El entrenamiento perfecto para los que no dejan el deporte ni en vacaciones

Por Marcos Flórez
Photo credit: DaniloAndjus - Getty Images

From Esquire

Las vacaciones son el momento esperado para todos y para cada uno con un objetivo diferente. Casi todos cambiar la rutina, salir de la ciudad habitual, contactar con la naturaleza, pasar más tiempo haciendo la actividad que nos gusta, etc.
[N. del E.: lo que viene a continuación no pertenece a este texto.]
-- ==== Sys2Proof/Laws/State.lean ====
section
/-! SUPPORT. One lemma per field per update of the state: what an update of one block leaves of every other, so that
no proof unfolds a record update. -/

namespace Sys2Proof.Machine

variable (s : State)

@[simp] theorem State.onLif_startup (f : LifState → LifState) : (s.onLif f).startup = s.startup := rfl
@[simp] theorem State.onLif_lif (f : LifState → LifState) : (s.onLif f).lif = f s.lif := rfl
@[simp] theorem State.onLif_pst (f : LifState → LifState) : (s.onLif f).pst = s.pst := rfl
@[simp] theorem State.onLif_ord (f : LifState → LifState) : (s.onLif f).ord = s.ord := rfl
@[simp] theorem State.onLif_seq (f : LifState → LifState) : (s.onLif f).seq = s.seq := rfl
@[simp] theorem State.onLif_spg (f : LifState → LifState) : (s.onLif f).spg = s.spg := rfl
@[simp] theorem State.onLif_axc (f : LifState → LifState) : (s.onLif f).axc = s.axc := rfl
@[simp] theorem State.onLif_cnv (f : LifState → LifState) : (s.onLif f).cnv = s.cnv := rfl
@[simp] theorem State.onLif_slt (f : LifState → LifState) : (s.onLif f).slt = s.slt := rfl
@[simp] theorem State.onLif_qch (f : LifState → LifState) : (s.onLif f).qch = s.qch := rfl
@[simp] theorem State.onLif_pfm (f : LifState → LifState) : (s.onLif f).pfm = s.pfm := rfl
@[simp] theorem State.onLif_freeCount (f : LifState → LifState) : (s.onLif f).freeCount = s.freeCount := rfl
@[simp] theorem State.onLif_pending (f : LifState → LifState) : (s.onLif f).pending = s.pending := rfl

@[simp] theorem State.onPst_startup (f : PstState → PstState) : (s.onPst f).startup = s.startup := rfl
@[simp] theorem State.onPst_lif (f : PstState → PstState) : (s.onPst f).lif = s.lif := rfl
@[simp] theorem State.onPst_pst (f : PstState → PstState) : (s.onPst f).pst = f s.pst := rfl
@[simp] theorem State.onPst_ord (f : PstState → PstState) : (s.onPst f).ord = s.ord := rfl
@[simp] theorem State.onPst_seq (f : PstState → PstState) : (s.onPst f).seq = s.seq := rfl
@[simp] theorem State.onPst_spg (f : PstState → PstState) : (s.onPst f).spg = s.spg := rfl
@[simp] theorem State.onPst_axc (f : PstState → PstState) : (s.onPst f).axc = s.axc := rfl
@[simp] theorem State.onPst_cnv (f : PstState → PstState) : (s.onPst f).cnv = s.cnv := rfl
@[simp] theorem State.onPst_slt (f : PstState → PstState) : (s.onPst f).slt = s.slt := rfl
@[simp] theorem State.onPst_qch (f : PstState → PstState) : (s.onPst f).qch = s.qch := rfl
@[simp] theorem State.onPst_pfm (f : PstState → PstState) : (s.onPst f).pfm = s.pfm := rfl
@[simp] theorem State.onPst_freeCount (f : PstState → PstState) : (s.onPst f).freeCount = s.freeCount := rfl
@[simp] theorem State.onPst_pending (f : PstState → PstState) : (s.onPst f).pending = s.pending := rfl

@[simp] theorem State.onOrd_startup (f : OrdState → OrdState) : (s.onOrd f).startup = s.startup := rfl
@[simp] theorem State.onOrd_lif (f : OrdState → OrdState) : (s.onOrd f).lif = s.lif := rfl
@[simp] theorem State.onOrd_pst (f : OrdState → OrdState) : (s.onOrd f).pst = s.pst := rfl
@[simp] theorem State.onOrd_ord (f : OrdState → OrdState) : (s.onOrd f).ord = f s.ord := rfl
@[simp] theorem State.onOrd_seq (f : OrdState → OrdState) : (s.onOrd f).seq = s.seq := rfl
@[simp] theorem State.onOrd_spg (f : OrdState → OrdState) : (s.onOrd f).spg = s.spg := rfl
@[simp] theorem State.onOrd_axc (f : OrdState → OrdState) : (s.onOrd f).axc = s.axc := rfl
@[simp] theorem State.onOrd_cnv (f : OrdState → OrdState) : (s.onOrd f).cnv = s.cnv := rfl
@[simp] theorem State.onOrd_slt (f : OrdState → OrdState) : (s.onOrd f).slt = s.slt := rfl
@[simp] theorem State.onOrd_qch (f : OrdState → OrdState) : (s.onOrd f).qch = s.qch := rfl
@[simp] theorem State.onOrd_pfm (f : OrdState → OrdState) : (s.onOrd f).pfm = s.pfm := rfl
@[simp] theorem State.onOrd_freeCount (f : OrdState → OrdState) : (s.onOrd f).freeCount = s.freeCount := rfl
@[simp] theorem State.onOrd_pending (f : OrdState → OrdState) : (s.onOrd f).pending = s.pending := rfl

@[simp] theorem State.onSeq_startup (f : SeqState → SeqState) : (s.onSeq f).startup = s.startup := rfl
@[simp] theorem State.onSeq_lif (f : SeqState → SeqState) : (s.onSeq f).lif = s.lif := rfl
@[simp] theorem State.onSeq_pst (f : SeqState → SeqState) : (s.onSeq f).pst = s.pst := rfl
@[simp] theorem State.onSeq_ord (f : SeqState → SeqState) : (s.onSeq f).ord = s.ord := rfl
@[simp] theorem State.onSeq_seq (f : SeqState → SeqState) : (s.onSeq f).seq = f s.seq := rfl
@[simp] theorem State.onSeq_spg (f : SeqState → SeqState) : (s.onSeq f).spg = s.spg := rfl
@[simp] theorem State.onSeq_axc (f : SeqState → SeqState) : (s.onSeq f).axc = s.axc := rfl
@[simp] theorem State.onSeq_cnv (f : SeqState → SeqState) : (s.onSeq f).cnv = s.cnv := rfl
@[simp] theorem State.onSeq_slt (f : SeqState → SeqState) : (s.onSeq f).slt = s.slt := rfl
@[simp] theorem State.onSeq_qch (f : SeqState → SeqState) : (s.onSeq f).qch = s.qch := rfl
@[simp] theorem State.onSeq_pfm (f : SeqState → SeqState) : (s.onSeq f).pfm = s.pfm := rfl
@[simp] theorem State.onSeq_freeCount (f : SeqState → SeqState) : (s.onSeq f).freeCount = s.freeCount := rfl
@[simp] theorem State.onSeq_pending (f : SeqState → SeqState) : (s.onSeq f).pending = s.pending := rfl

@[simp] theorem State.onSpg_startup (f : SpgState → SpgState) : (s.onSpg f).startup = s.startup := rfl
@[simp] theorem State.onSpg_lif (f : SpgState → SpgState) : (s.onSpg f).lif = s.lif := rfl
@[simp] theorem State.onSpg_pst (f : SpgState → SpgState) : (s.onSpg f).pst = s.pst := rfl
@[simp] theorem State.onSpg_ord (f : SpgState → SpgState) : (s.onSpg f).ord = s.ord := rfl
@[simp] theorem State.onSpg_seq (f : SpgState → SpgState) : (s.onSpg f).seq = s.seq := rfl
@[simp] theorem State.onSpg_spg (f : SpgState → SpgState) : (s.onSpg f).spg = f s.spg := rfl
@[simp] theorem State.onSpg_axc (f : SpgState → SpgState) : (s.onSpg f).axc = s.axc := rfl
@[simp] theorem State.onSpg_cnv (f : SpgState → SpgState) : (s.onSpg f).cnv = s.cnv := rfl
@[simp] theorem State.onSpg_slt (f : SpgState → SpgState) : (s.onSpg f).slt = s.slt := rfl
@[simp] theorem State.onSpg_qch (f : SpgState → SpgState) : (s.onSpg f).qch = s.qch := rfl
@[simp] theorem State.onSpg_pfm (f : SpgState → SpgState) : (s.onSpg f).pfm = s.pfm := rfl
@[simp] theorem State.onSpg_freeCount (f : SpgState → SpgState) : (s.onSpg f).freeCount = s.freeCount := rfl
@[simp] theorem State.onSpg_pending (f : SpgState → SpgState) : (s.onSpg f).pending = s.pending := rfl

@[simp] theorem State.onAxc_startup (f : AxcState → AxcState) : (s.onAxc f).startup = s.startup := rfl
@[simp] theorem State.onAxc_lif (f : AxcState → AxcState) : (s.onAxc f).lif = s.lif := rfl
@[simp] theorem State.onAxc_pst (f : AxcState → AxcState) : (s.onAxc f).pst = s.pst := rfl
@[simp] theorem State.onAxc_ord (f : AxcState → AxcState) : (s.onAxc f).ord = s.ord := rfl
@[simp] theorem State.onAxc_seq (f : AxcState → AxcState) : (s.onAxc f).seq = s.seq := rfl
@[simp] theorem State.onAxc_spg (f : AxcState → AxcState) : (s.onAxc f).spg = s.spg := rfl
@[simp] theorem State.onAxc_axc (f : AxcState → AxcState) : (s.onAxc f).axc = f s.axc := rfl
@[simp] theorem State.onAxc_cnv (f : AxcState → AxcState) : (s.onAxc f).cnv = s.cnv := rfl
@[simp] theorem State.onAxc_slt (f : AxcState → AxcState) : (s.onAxc f).slt = s.slt := rfl
@[simp] theorem State.onAxc_qch (f : AxcState → AxcState) : (s.onAxc f).qch = s.qch := rfl
@[simp] theorem State.onAxc_pfm (f : AxcState → AxcState) : (s.onAxc f).pfm = s.pfm := rfl
@[simp] theorem State.onAxc_freeCount (f : AxcState → AxcState) : (s.onAxc f).freeCount = s.freeCount := rfl
@[simp] theorem State.onAxc_pending (f : AxcState → AxcState) : (s.onAxc f).pending = s.pending := rfl

@[simp] theorem State.onCnv_startup (f : CnvState → CnvState) : (s.onCnv f).startup = s.startup := rfl
@[simp] theorem State.onCnv_lif (f : CnvState → CnvState) : (s.onCnv f).lif = s.lif := rfl
@[simp] theorem State.onCnv_pst (f : CnvState → CnvState) : (s.onCnv f).pst = s.pst := rfl
@[simp] theorem State.onCnv_ord (f : CnvState → CnvState) : (s.onCnv f).ord = s.ord := rfl
@[simp] theorem State.onCnv_seq (f : CnvState → CnvState) : (s.onCnv f).seq = s.seq := rfl
@[simp] theorem State.onCnv_spg (f : CnvState → CnvState) : (s.onCnv f).spg = s.spg := rfl
@[simp] theorem State.onCnv_axc (f : CnvState → CnvState) : (s.onCnv f).axc = s.axc := rfl
@[simp] theorem State.onCnv_cnv (f : CnvState → CnvState) : (s.onCnv f).cnv = f s.cnv := rfl
@[simp] theorem State.onCnv_slt (f : CnvState → CnvState) : (s.onCnv f).slt = s.slt := rfl
@[simp] theorem State.onCnv_qch (f : CnvState → CnvState) : (s.onCnv f).qch = s.qch := rfl
@[simp] theorem State.onCnv_pfm (f : CnvState → CnvState) : (s.onCnv f).pfm = s.pfm := rfl
@[simp] theorem State.onCnv_freeCount (f : CnvState → CnvState) : (s.onCnv f).freeCount = s.freeCount := rfl
@[simp] theorem State.onCnv_pending (f : CnvState → CnvState) : (s.onCnv f).pending = s.pending := rfl

@[simp] theorem State.onSlt_startup (f : SltState → SltState) : (s.onSlt f).startup = s.startup := rfl
@[simp] theorem State.onSlt_lif (f : SltState → SltState) : (s.onSlt f).lif = s.lif := rfl
@[simp] theorem State.onSlt_pst (f : SltState → SltState) : (s.onSlt f).pst = s.pst := rfl
@[simp] theorem State.onSlt_ord (f : SltState → SltState) : (s.onSlt f).ord = s.ord := rfl
@[simp] theorem State.onSlt_seq (f : SltState → SltState) : (s.onSlt f).seq = s.seq := rfl
@[simp] theorem State.onSlt_spg (f : SltState → SltState) : (s.onSlt f).spg = s.spg := rfl
@[simp] theorem State.onSlt_axc (f : SltState → SltState) : (s.onSlt f).axc = s.axc := rfl
@[simp] theorem State.onSlt_cnv (f : SltState → SltState) : (s.onSlt f).cnv = s.cnv := rfl
@[simp] theorem State.onSlt_slt (f : SltState → SltState) : (s.onSlt f).slt = f s.slt := rfl
@[simp] theorem State.onSlt_qch (f : SltState → SltState) : (s.onSlt f).qch = s.qch := rfl
@[simp] theorem State.onSlt_pfm (f : SltState → SltState) : (s.onSlt f).pfm = s.pfm := rfl
@[simp] theorem State.onSlt_freeCount (f : SltState → SltState) : (s.onSlt f).freeCount = s.freeCount := rfl
@[simp] theorem State.onSlt_pending (f : SltState → SltState) : (s.onSlt f).pending = s.pending := rfl

@[simp] theorem State.onQch_startup (f : QchState → QchState) : (s.onQch f).startup = s.startup := rfl
@[simp] theorem State.onQch_lif (f : QchState → QchState) : (s.onQch f).lif = s.lif := rfl
@[simp] theorem State.onQch_pst (f : QchState → QchState) : (s.onQch f).pst = s.pst := rfl
@[simp] theorem State.onQch_ord (f : QchState → QchState) : (s.onQch f).ord = s.ord := rfl
@[simp] theorem State.onQch_seq (f : QchState → QchState) : (s.onQch f).seq = s.seq := rfl
@[simp] theorem State.onQch_spg (f : QchState → QchState) : (s.onQch f).spg = s.spg := rfl
@[simp] theorem State.onQch_axc (f : QchState → QchState) : (s.onQch f).axc = s.axc := rfl
@[simp] theorem State.onQch_cnv (f : QchState → QchState) : (s.onQch f).cnv = s.cnv := rfl
@[simp] theorem State.onQch_slt (f : QchState → QchState) : (s.onQch f).slt = s.slt := rfl
@[simp] theorem State.onQch_qch (f : QchState → QchState) : (s.onQch f).qch = f s.qch := rfl
@[simp] theorem State.onQch_pfm (f : QchState → QchState) : (s.onQch f).pfm = s.pfm := rfl
@[simp] theorem State.onQch_freeCount (f : QchState → QchState) : (s.onQch f).freeCount = s.freeCount := rfl
@[simp] theorem State.onQch_pending (f : QchState → QchState) : (s.onQch f).pending = s.pending := rfl

@[simp] theorem State.onPfm_startup (f : PfmState → PfmState) : (s.onPfm f).startup = s.startup := rfl
@[simp] theorem State.onPfm_lif (f : PfmState → PfmState) : (s.onPfm f).lif = s.lif := rfl
@[simp] theorem State.onPfm_pst (f : PfmState → PfmState) : (s.onPfm f).pst = s.pst := rfl
@[simp] theorem State.onPfm_ord (f : PfmState → PfmState) : (s.onPfm f).ord = s.ord := rfl
@[simp] theorem State.onPfm_seq (f : PfmState → PfmState) : (s.onPfm f).seq = s.seq := rfl
@[simp] theorem State.onPfm_spg (f : PfmState → PfmState) : (s.onPfm f).spg = s.spg := rfl
@[simp] theorem State.onPfm_axc (f : PfmState → PfmState) : (s.onPfm f).axc = s.axc := rfl
@[simp] theorem State.onPfm_cnv (f : PfmState → PfmState) : (s.onPfm f).cnv = s.cnv := rfl
@[simp] theorem State.onPfm_slt (f : PfmState → PfmState) : (s.onPfm f).slt = s.slt := rfl
@[simp] theorem State.onPfm_qch (f : PfmState → PfmState) : (s.onPfm f).qch = s.qch := rfl
@[simp] theorem State.onPfm_pfm (f : PfmState → PfmState) : (s.onPfm f).pfm = f s.pfm := rfl
@[simp] theorem State.onPfm_freeCount (f : PfmState → PfmState) : (s.onPfm f).freeCount = s.freeCount := rfl
@[simp] theorem State.onPfm_pending (f : PfmState → PfmState) : (s.onPfm f).pending = s.pending := rfl

@[simp] theorem State.setStartup_startup (b : Bool) : (s.setStartup b).startup = b := rfl
@[simp] theorem State.setStartup_lif (b : Bool) : (s.setStartup b).lif = s.lif := rfl
@[simp] theorem State.setStartup_pst (b : Bool) : (s.setStartup b).pst = s.pst := rfl
@[simp] theorem State.setStartup_ord (b : Bool) : (s.setStartup b).ord = s.ord := rfl
@[simp] theorem State.setStartup_seq (b : Bool) : (s.setStartup b).seq = s.seq := rfl
@[simp] theorem State.setStartup_spg (b : Bool) : (s.setStartup b).spg = s.spg := rfl
@[simp] theorem State.setStartup_axc (b : Bool) : (s.setStartup b).axc = s.axc := rfl
@[simp] theorem State.setStartup_cnv (b : Bool) : (s.setStartup b).cnv = s.cnv := rfl
@[simp] theorem State.setStartup_slt (b : Bool) : (s.setStartup b).slt = s.slt := rfl
@[simp] theorem State.setStartup_qch (b : Bool) : (s.setStartup b).qch = s.qch := rfl
@[simp] theorem State.setStartup_pfm (b : Bool) : (s.setStartup b).pfm = s.pfm := rfl
@[simp] theorem State.setStartup_freeCount (b : Bool) : (s.setStartup b).freeCount = s.freeCount := rfl
@[simp] theorem State.setStartup_pending (b : Bool) : (s.setStartup b).pending = s.pending := rfl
Para algunos es el momento de hacer un parón en la actividad deportiva porque no tienes el sitio adecuado para hacerlo o porque deben descansar -parte importante del entrenamiento- y sin embargo para otros es justo lo contrario, hacer el ejercicio que no hago durante el año.

Ya sea en la playa, en la montaña o en la ciudad siempre debemos cuidar algunos aspectos claves hagamos la actividad que hagamos:

  • Evita hacer ejercicio al aire libre en las horas centrales si la temperatura es alta.
  • Al aire libre protege tus ojos con gafas de sol y la piel con protección solar.
  • Mantente hidratado bebiendo regularmente tengas, o no, sed.
  • Usa una ropa adecuada que permita la transpiración. Si la temperatura es elevada, las prendas de algodón no son las mejores.

Te voy a proponer un entrenamiento en “cuatriserie” asequible para todos los niveles de condición física.

Puntos de atención:

  • Realiza un calentamiento general previo.
  • Respira de forma natural soltando el aire al hacer el esfuerzo y tomándolo en el movimiento contrario. Nunca la contengas.
  • Evita las posiciones de descanso entre repeticiones, solo se descansa al terminar o al cambiar de ejercicio.
  • Pasa de un ejercicio a otro con el simple descanso del cambio de ejercicio y descansa un minuto entre series o “vueltas”.
  • Haz 15 repeticiones de cada ejercicio o en su defecto hasta 50 segundos.
  • Completa entre 3 y 5 "vueltas" completas, tres sesiones a la semana.
  • El resto de días procura caminar o nadar no menos de 20 minutos seguidos. Sé constante.

Sentadilla

De pie, con la distancia entre talones igual a la de caderas y los pies orientados a lA
“una menos cinco”, los brazos extendidos al frente a modo de “Frankenstein”. Haz el gesto de sentarte y cuando las caderas lleguen a estar ligeramente por encima de las rodillas -no bajes más- vuelve a subir.

Fondos de pectoral

Tumbado boca abajo, con las manos a la altura del pecho a un palmo de distancia de separación del tronco aproximadamente. Empuja el suelo, o el suelo se mueve o te despegarás tú. Mantén una línea recta desde el talón a los hombros que pase por las caderas. Si tu propio peso es demasiada carga para ti, deja las rodillas apoyadas para comenzar. Cuando bajes, no llegues a apoyar pecho en el suelo y empuja de nuevo.

Planchas

Quédate en apoyo de antebrazos y puntas de los pies. El cuerpo alineado desde tobillo a hombros. Mantén la mirada orientada a tus muñecas.

Elevación de caderas

Tumbado boca arriba con los pies apoyados sobre un balón de estabilidad, silla o similar y las rodillas sobre las caderas. Eleva las caderas hasta formar una línea recta entre rodillas, caderas y hombros. Al bajar intenta no hacer apoyo de la espalda baja en el suelo para descansar. Mantén la contracción muscular durante la serie completa.

Recuerda que un truco para aumentar la intensidad de cada ejercicio es simplemente reducir la velocidad. Hazlo más lento y verás.